The past 5 days the ammonia was lowering 2ppm, 1.5ppm, .50ppm, .25ppm, and today 0ppm.
During that 5 day stretch my nitrite was at 1ppm, 2ppm, 5+ppm, 5+ppm, and today 5+ppm.
My Nitrate (tested only once yesterday) was at 30ppm again this is determined by my eye which seemed in between the 20ppm and 40ppm color scale.

270gal total water volume, tested with API test kits for now... yes I know.

So am I on pace? given the instructions by the instructional videos this is completely different than the average.

Would like to have some peace of mind that I'm headed in the right direction as it seems odd this is taking so long compared to the instructions.

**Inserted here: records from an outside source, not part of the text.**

/-- The kneel leaves RIDE only in RUN with the hold APPLIED and the steer LOCKED (spec/06 section 6.3). -/
def Obligations.KneelLeavesRideOnlyHeldAndLocked : Prop :=
  ∀ (s : State), s.floorsSound = true → ∀ t, step s = .next t → s.kns.state = .ride → t.kns.state ≠ .ride →
    s.pfs.mode = .run ∧ s.ciu.perms.kneel = true ∧ s.shc.state = .applied ∧ s.sju.state = .locked

/-- A channel becomes ARMED only at its boundary or at RUN entry; none stays ARMED with a selected source asserted; a
TRIPPED bridge means FAULTED (spec/09 section 9.1, spec/09 section 9.4, spec/08 section 8.3). -/
def Obligations.ChannelArmsOnlyAtBoundaryOrRunEntry : Prop :=
  (∀ (s : State) (k : Chan), ∀ t, step s = .next t → (s.pfu.chan.get k).state ≠ .armed →
    (t.pfu.chan.get k).state = .armed →
    ((s.pfu.chan.get k).state = .rearmPending ∧ (s.pending.head? = some (.frameBoundary k.group .holdFirst) ∨
      s.pending.head? = some (.frameBoundary k.group .captureFirst))) ∨
      ((s.pfu.chan.get k).state = .idle ∧ s.pfs.mode = .config ∧ t.pfs.mode = .run)) ∧
  (∀ (s : State), s.tripsSound = true → ∀ t, step s = .next t → t.tripsSound = true ∧
    ∀ k : Chan, (t.pfu.chan.get k).state = .armed →
      ((t.selects k).vsup = true → t.vsupLow = false) ∧
      ((t.selects k).diag = true → (t.pfu.chan.get k).overCurrent = false ∧ (t.pfu.chan.get k).openLoad = false) ∧
      ((t.selects k).starved = true → (t.pfu.group.get k.group).starved = false) ∧
      (∀ i, (t.selects k).index = some i → t.source i = false)) ∧
  (∀ (s : State), s.bridgeSound = true → ∀ t, step s = .next t → t.bridgeSound = true ∧
    (t.pfu.chan.bridge.state = .tripped → t.sju.state = .faulted))

/-- The mode moves only START to CONFIG, CONFIG to RUN, and to SAFE; only reset leads to START. Model's choices in it:
log entry 23 (spec/11 introduction). -/
def Obligations.ModeChangesOnlyAsTheSpecAllows : Prop :=
  ∀ (s : State), ∀ t, step s = .next t → t.pfs.mode ≠ s.pfs.mode →
    (((s.pfs.mode = .start ∧ t.pfs.mode = .config) ∨ (s.pfs.mode = .config ∧ t.pfs.mode = .run) ∨ t.pfs.mode = .safe) ∧
        t.attended .modeChanged = true) ∨
      (t.pfs.mode = .start ∧ (s.pending.head? = some .powerOn ∨ s.pending.head? = some .rstN))

/-- The stored profile changes only in CONFIG, or by reset, and with it both confirmations are gone (spec/11 section
11.1, spec/11 section 11.2). -/
def Obligations.ProfileBytesChangeOnlyInConfig : Prop :=
  ∀ (s : State), ∀ t, step s = .next t → t.pfs.profile ≠ s.pfs.profile →
    (s.pending.head? = some .powerOn ∨ s.pending.head? = some .rstN) ∨
      (s.pfs.mode = .config ∧ t.pfs.mode = .config ∧ t.pfs.confirmF = false ∧ t.pfs.confirmB = false)

/-- Load ratios follow their LOAD records but for the freeze; every setpoint lies within 0 and p_max, and under a hold
above the hold floor (spec/07 section 7.3, spec/07 section 7.4, spec/01 section 1.5). -/
def Obligations.SetpointsLieBetweenFloorAndLimit : Prop :=
  (∀ (s : State) (x : Axle), s.holdSound = true → s.loaded = true → 0 ≤ s.bdu.ratio.get x → 0 ≤ s.shc.floor.get x →
    0 ≤ s.prm.hold.floor.get x → s.prm.hold.floor.get x ≤ s.prm.brake.pMax.get x →
    0 ≤ s.setpoint x ∧ s.setpoint x ≤ s.prm.brake.pMax.get x ∧
      ((s.shc.state = .applying ∨ s.shc.state = .applied) → s.prm.hold.floor.get x ≤ s.setpoint x)) ∧
  (∀ (s : State), s.ratioSound = true → ∀ t, step s = .next t → t.ratioSound = true ∧
    ∀ x : Axle,
      (t.loaded = false → t.bdu.ratio.get x = 1024) ∧
      (t.loaded = true → t.kns.freeze = false → (t.sa.image.load.get x).validity = .lost → t.bdu.ratio.get x = 1024) ∧
      (t.loaded = true → t.kns.freeze = false → (t.sa.image.load.get x).validity ≠ .lost →
        t.bdu.ratio.get x = max (t.prm.brake.rMin.get x) (min 1024
          (Int.fdiv ((t.sa.image.load.get x).value * 1024) (t.prm.brake.ladenRef.get x))))) ∧
  (∀ (s : State), (s.pfs.mode = .run ∨ s.pfs.mode = .safe) → s.kns.freeze = true → ∀ t, step s = .next t →
    t.kns.freeze = true → t.bdu.ratio = s.bdu.ratio ∧
    ∀ x : Axle, t.sa.image.load.get x = { s.sa.image.load.get x with
      age := (t.sa.image.load.get x).age, hold := (t.sa.image.load.get x).hold })

/-- The closing of an event: what it reacts to, the passes it requests, and the steer's moves by its lock causes.
Model's choices in it: log entries 6, 7, 8, 22, 49 (spec/02 section 2.5, spec/02 section 2.6, spec/04 section 4.11,
spec/08 section 8.2, spec/08 section 8.3, spec/09 section 9.4). -/
def Obligations.ReactionsActOnlyOnWhatTheEventAsserted : Prop :=
  (∀ (s0 s : State), s.settled s0 = true →
    finish s0 s = settleRequests s0 s ∧
    finish s0 s = { s with
      ciu := { s.ciu with pass := (finish s0 s).ciu.pass, again := (finish s0 s).ciu.again } }) ∧
  (∀ (s0 s : State), ∀ t ∈ [finish s0 s, settleRequests s0 s],
    let asks := s0.stateBits ≠ t.stateBits ∨ s0.conds ≠ t.conds ∨
      (∃ p ∈ s0.floors.members.zip t.floors.members, p = (false, true)) ∨
      ∃ d ∈ Door.all, (s0.dcu.get d).phase = .unsettled ∧ (t.dcu.get d).phase ≠ .unsettled ∧ (t.dcu.get d).phase ≠ .shut
    (asks → t.ciu.pass = some (s.ciu.pass.getD ⟨t.inputs, t.prm.gates⟩) ∧
      (s.ciu.pass.isSome = true → t.ciu.again = true)) ∧
    (¬ asks → t.ciu.pass = s.ciu.pass ∧ t.ciu.again = s.ciu.again)) ∧
  (∀ (was : SteerState) (s : State),
    let t := steerReact was s
    let centring := { s.sju with state := .centring, target := 0, centring := some 3000, settle := none }
    let out := s.sa.image.rst.validity ≠ .lost ∧ s.pfu.chan.bridge.state = .armed ∧ s.lockCaused = true ∧
      s.kns.state = .ride
    (s.sju.state = .free → s.lockCaused = true → t.sju = centring ∧ t.attended .steerStateChanged = true) ∧
    (s.sju.state = .free → s.lockCaused = false → t = s) ∧
    (s.sju.state = .centring ∨ s.sju.state = .locked →
      (s.lockCaused = true → t = s) ∧
      (s.lockCaused = false →
        t.sju = { s.sju with
          state := .free, centring := none, settle := none, centringTimeout := false, trackingError := false,
          tracking := if s.sju.state = .centring then s.sju.tracking else none } ∧
        (s.sju.centringTimeout = true → t.ended .steerCentringTimeout 2 = true) ∧
        (s.sju.trackingError = true → t.ended .steerTrackingError 2 = true) ∧
        t.attended .steerStateChanged = true)) ∧
    (s.sju.state = .faulted →
      (was = .faulted → out → t.sju = centring ∧ t.attended .steerStateChanged = true) ∧
      (¬ (was = .faulted ∧ out) → t = s)) ∧
    t.sa = s.sa ∧ t.ciu = s.ciu ∧ t.shc = s.shc ∧ t.dcu = s.dcu ∧ t.lvu = s.lvu ∧ t.kns = s.kns ∧ t.bdu = s.bdu ∧
      t.pfu = s.pfu ∧ s.keeps t) ∧
  (∀ (s0 s : State),
    let t := finish s0 s
    let u := settleRequests s0 s
    (t.sju.state = .free → t.lockCaused = false) ∧
    (t.sju.state = .centring ∨ t.sju.state = .locked → t.lockCaused = true) ∧
    (s0.sju.state = .faulted → t.centringDue = false) ∧
    u.sju = (if s0.sju.state = .faulted ∧ s.centringDue = true then
      { s.sju with state := .centring, target := 0, centring := some 3000, settle := none } else s.sju))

I have a Montipora waiting at my LFS on hold... how soon is too soon after the cycle is complete?

I'd say you're on (loosely defined) average. The basic principle of Dr. Tim's is to increase the starter bacteria culture. Having a larger initial population gets you to your target bacteria population faster.

An indicator of when your tank is ready is when you can dose ammonia to 2ppm and have it reduced to 0ppm in 24 hours. So once your tank reaches 0ppm ammonia, dose to 2ppm again, and repeat this process until you hit the 2 to 0 in 24 hours.

Usually on the order of 4ish weeks, but pay more attention to the levels than the date.